DnD loss much of its weird when it had to bend to 'Satan Worship' fears. 2e had a great purge of things like Assassin in the Player's Handbook, renaming of Devils and Demons, to avoid misguided 'perceptions' (DnD was not alone in this and Warhammer had a large change of their model lines).

There was also not the strict line of Fantasy as Tolkein like that currently people 'classify' as Fantasy. It is actually, a common part of writer threads in fantasy, whether guns and ray guns belong (there are whole sections of fantasy with such items from turn of the century pulp like Warlords of Mars).

DnD has been marketed towards the more Tolkein style of fantasy enjoying people but it has maintained several campaign worlds that are different in style (Planescape, Spelljammer, Dark Sun) and high adventure (Ebberon).

Weird to me is more the creepy crawly stuff like Cthuhlu material that now appears in the Pathfinder bestiaries. It is the aberrants that are conjured or take over.
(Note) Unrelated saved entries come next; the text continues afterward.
/-- Only a query on a view is answered OK (spec/60_exceptions.md R80, R81). -/
theorem present_of_query_ok {n : Nat} {v : View n} {i : Instr} {d : Word n} (hq : i.op.isQuery = true)
    (hok : (refStep v i).2 = .ok d) : ∃ bits, v = .present bits := by
  cases v with
  | present bits => exact ⟨bits, rfl⟩
  | halted => cases hok
  | empty => rw [refStep_of_noView hq (.inl rfl)] at hok; cases hok
  | absent => rw [refStep_of_noView hq (.inr rfl)] at hok; cases hok

/-- A capture is answered OK with 1 where it leaves a view and with 0 where it leaves none (spec/30_encoding.md R48). -/
theorem refStep_capture_ok_data {b : Build} {v : View b.wordBits} {raw : Nat} {d : Word b.wordBits}
    (hwf : raw < 2 ^ b.wordBits) (hok : (refStep v (.capture raw)).2 = .ok d) :
    d = if (refStep v (.capture raw)).1.isPresent then 1 else 0 := by
  have hv : v ≠ .halted := by
    rintro rfl
    cases hok
  obtain ⟨-, heq⟩ | ⟨bits, -, -, heq⟩ := refStep_capture_cases hv hwf <;>
    rw [heq] at hok ⊢ <;> cases hok <;> rfl

/-- The width field is a 2-bit value (spec/30_encoding.md R50). -/
theorem fieldValue_lt_four {n : Nat} (hn : 2 ≤ n) (bits : Word n) : fieldValue bits < 4 := by
  rw [fieldValue, ← widthField_toNat hn]
  exact (widthField bits).isLt

theorem refStep_width_ok_data {n : Nat} (hn : 2 ≤ n) {bits d : Word n}
    (hok : (refStep (.present bits) .width).2 = .ok d) : d = 1 ∨ d = 2 ∨ d = 3 := by
  have hlt := fieldValue_lt_four hn bits
  simp only [refStep] at hok
  split at hok
  · cases hok
  · cases hok
    have hfield : fieldValue bits = 1 ∨ fieldValue bits = 2 ∨ fieldValue bits = 3 := by omega
    exact hfield.imp (congrArg _) (Or.imp (congrArg _) (congrArg _))

/-- Settles O44: a query's OK answer is made of the view it finds, whose payload the invariant keeps nonzero. -/
theorem okDataByOperation : Obligations.OkDataByOperation := by
  rintro s t i d ⟨hview, -⟩ hexec hrsp
  obtain ⟨hwf, rfl⟩ := exec_eq_next_iff.1 hexec
  have hok : (refStep s.view i).2 = .ok d := Option.some.inj hrsp
  cases i with
  | capture raw => exact refStep_capture_ok_data (of_decide_eq_true hwf) hok
  | bits =>
    obtain ⟨bits, hv⟩ := present_of_query_ok rfl hok
    rw [hv] at hok hview
    cases hok
    exact ⟨hview, congrArg (fun v => (refStep v .bits).1) hv⟩
  | width =>
    obtain ⟨bits, hv⟩ := present_of_query_ok rfl hok
    rw [hv] at hok
    exact refStep_width_ok_data (le_trans (by decide) (wordBits_ge s.build)) hok
  | hasext c =>
    obtain ⟨bits, hv⟩ := present_of_query_ok rfl hok
    rw [hv] at hok
    simp only [refStep] at hok
    split at hok <;> cases hok
    · exact .inr rfl
    · exact .inl rfl

end Sys2Proof.Machine
end

/-! PROOFS. The text of a request reads back (spec/30_encoding.md R57): a hexadecimal literal reads back to its value,
and a token ends where the writer ends it. -/

section
namespace Sys2Proof.Machine

/-! Hexadecimal literals (spec/00_scope.md R8). -/

theorem digitValue_hexDigit {d : Nat} (hd : d < 16) : digitValue (hexDigit d) = some d := by
  revert d; decide

/-- A digit is no spacing and ends no token. -/
theorem hexDigit_ne {d : Nat} (hd : d < 16) : hexDigit d ≠ '_' ∧ hexDigit d ≠ ' ' ∧ hexDigit d ≠ ';' := by
  revert d; decide

theorem exists_hexDigit_of_mem_hexDigits {k v : Nat} {c : Char} (hc : c ∈ hexDigits k v) :
    ∃ d < 16, c = hexDigit d := by
  induction k generalizing v with
  | zero => cases hc
  | succ k ih =>
    rw [hexDigits, List.mem_append, List.mem_singleton] at hc
    obtain hc | rfl := hc
    · exact ih hc
    · exact ⟨v % 16, Nat.mod_lt _ (by decide), rfl⟩

theorem readDigitsFrom_hexDigit {acc d : Nat} (hd : d < 16) (cs : List Char) :
    readDigitsFrom 16 acc (hexDigit d :: cs) = readDigitsFrom 16 (acc * 16 + d) cs := by
  rw [readDigitsFrom, if_neg (hexDigit_ne hd).1, digitValue_hexDigit hd]
  exact if_pos hd

/-- Reading `k` digits moves the value read so far up `k` digits and adds what the digits stand for. -/
theorem readDigitsFrom_hexDigits (k v acc : Nat) (cs : List Char) :
    readDigitsFrom 16 acc (hexDigits k v ++ cs) = readDigitsFrom 16 (acc * 16 ^ k + v % 16 ^ k) cs := by
  induction k generalizing v cs with
  | zero => simp [hexDigits, Nat.mod_one]
  | succ k ih =>
    have hvalue : (acc * 16 ^ k + v / 16 % 16 ^ k) * 16 + v % 16 = acc * 16 ^ (k + 1) + v % 16 ^ (k + 1) := by
      rw [Nat.pow_succ', Nat.mod_mul]
      ring
    rw [hexDigits, List.append_assoc, List.singleton_append, ih,
      readDigitsFrom_hexDigit (Nat.mod_lt _ (by decide)), hvalue]

theorem readDigits_hexDigits {k v : Nat} (hk : 0 < k) (hv : v < 16 ^ k) : readDigits 16 (hexDigits k v) = some v := by
  have hdigit : ¬ (hexDigits k v).all (fun c => c == '_') = true := by
    obtain ⟨k, rfl⟩ := Nat.exists_eq_add_one_of_ne_zero hk.ne'
    simp [hexDigits, (hexDigit_ne (Nat.mod_lt v (by decide))).1]
  have hread := readDigitsFrom_hexDigits k v 0 []
  rw [List.append_nil, Nat.zero_mul, Nat.zero_add, Nat.mod_eq_of_lt hv] at hread
  rw [readDigits, if_neg hdigit, hread, readDigitsFrom]

/-- A literal with enough digits reads back to its value. -/
theorem readLiteral_hexLiteral {k v bits : Nat} (hk : bits ≤ 4 * k) (hpos : 0 < k) (hv : v < 2 ^ bits) :
    readLiteral bits (hexLiteral k v) = some v := by
  have hdigits : v < 16 ^ k := calc
    v < 2 ^ bits := hv
    _ ≤ 2 ^ (4 * k) := Nat.pow_le_pow_right (by decide) hk
    _ = 16 ^ k := Nat.pow_mul 2 4 k
  simp only [readLiteral, hexLiteral, readDigits_hexDigits hpos hdigits, if_pos hv]

/-! Tokens. -/

theorem skipSpaces_space (cs : List Char) : skipSpaces (' ' :: cs) = skipSpaces cs := rfl

/-- A literal is one token. -/
theorem nextToken_hexLiteral (k v : Nat) : nextToken (hexLiteral k v) = (hexLiteral k v, []) := by
  have hchars : ∀ c ∈ hexLiteral k v, (c != ' ' && c != ';') = true := by
    intro c hc
    obtain rfl | rfl | hc := by simpa [hexLiteral] using hc
    · decide
    · decide
    · obtain ⟨d, hd, rfl⟩ := exists_hexDigit_of_mem_hexDigits hc
      simp [hexDigit_ne hd]
  rw [nextToken, List.span_eq_takeWhile_dropWhile, List.takeWhile_eq_self_iff.2 hchars,
    List.dropWhile_eq_nil_iff.2 hchars]

theorem readLetter_hexLiteral {k v bits : Nat} (hk : bits ≤ 4 * k) (hpos : 0 < k) (hv : v < 2 ^ bits) :
    readLetter bits (hexLiteral k v) = some (v, []) := by
  have hread : readLetter bits (hexLiteral k v) =
      (readLiteral bits (nextToken (hexLiteral k v)).1).map fun v' => (v', (nextToken (hexLiteral k v)).2) := rfl
  rw [hread, nextToken_hexLiteral, readLiteral_hexLiteral hk hpos hv]
  rfl

theorem readLetter_quoted {c bits : Nat} (hc : c < 2 ^ bits) (hZ : c ≤ 0x5A) :
    readLetter bits ['\'', Char.ofNat c, '\''] = some (c, []) := by
  have hcode : (Char.ofNat c).toNat = c := by
    rw [Char.toNat_ofNat, if_pos (.inl (by omega))]
  simp [readLetter, hcode, hc]

/-! Requests. -/

/-- The two ways a letter is written, by whether its code is 'A' to 'Z' (log entry 11). -/
theorem letterText_cases (charW c : Nat) :
    (c ≤ 0x5A ∧ letterText charW c = ['\'', Char.ofNat c, '\'']) ∨
    letterText charW c = hexLiteral ((charW + 3) / 4) c := by
  unfold letterText
  split
  next hletter => exact .inl ⟨hletter.2, rfl⟩
  next => exact .inr rfl

/-- Neither way begins with a space. -/
theorem skipSpaces_letterText (charW c : Nat) : skipSpaces (letterText charW c) = letterText charW c := by
  obtain ⟨-, h⟩ | h := letterText_cases charW c <;> rw [h] <;> rfl

theorem readLetter_letterText {charW c : Nat} (hpos : 0 < charW) (hc : c < 2 ^ charW) :
    readLetter charW (letterText charW c) = some (c, []) := by
  obtain ⟨hZ, h⟩ | h := letterText_cases charW c <;> rw [h]
  · exact readLetter_quoted hc hZ
  · exact readLetter_hexLiteral (by omega) (by omega) hc

/-- A CAPTURE reads the one token after its mnemonic. -/
theorem readRequest_capture (b : Build) {operand : List Char} {raw : Nat}
    (htoken : nextToken (skipSpaces operand) = (operand, [])) (hread : readLiteral b.wordBits operand = some raw) :
    readRequest b (['C', 'A', 'P', 'T', 'U', 'R', 'E', ' '] ++ operand) = some (.capture raw) := by
  have hname : nextToken (skipSpaces ('C' :: 'A' :: 'P' :: 'T' :: 'U' :: 'R' :: 'E' :: ' ' :: operand)) =
      (['C', 'A', 'P', 'T', 'U', 'R', 'E'], ' ' :: operand) := rfl
  simp [readRequest, hname, skipSpaces_space, htoken, hread, endOfRequest]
I'm fine with Sorcery and Six Guns (a GM topic from the old days). Pathfinder has recently started into this idea with their Clockwork monsters, Gunslinger class, and Ultimate Combat/Magic class options that give alternate ways to cast spells using 'bombs' or 'firearms'.
 

...goblins descended from crash-landed little green men

Heh!

I had "elves" who were crash landed Greys- their tech allowed them to alter their appearance to being more human-like, and their "stasis fields" that made interstellar travel practical also accounted for their long lives and the time distortion effects of being overnight in "Underhill".
 

I'm hoping that future creative innovations are largely contemporary in feel. There are sooo many great ideas in the creative space these days, it would be sad to be stuck trying to reinvent the owlbear when we could be creating Adamantine Hydras or something.
 

There was also a Lovecraftian horror element that was sort of removed (except the Mind Flayers). It wasn't huge in the rulebooks, but you saw it in some of EGG's modules - Shrine of the Ku-Tuo, the Tharizidun one.

And he added Derro to the game, which were from science fiction.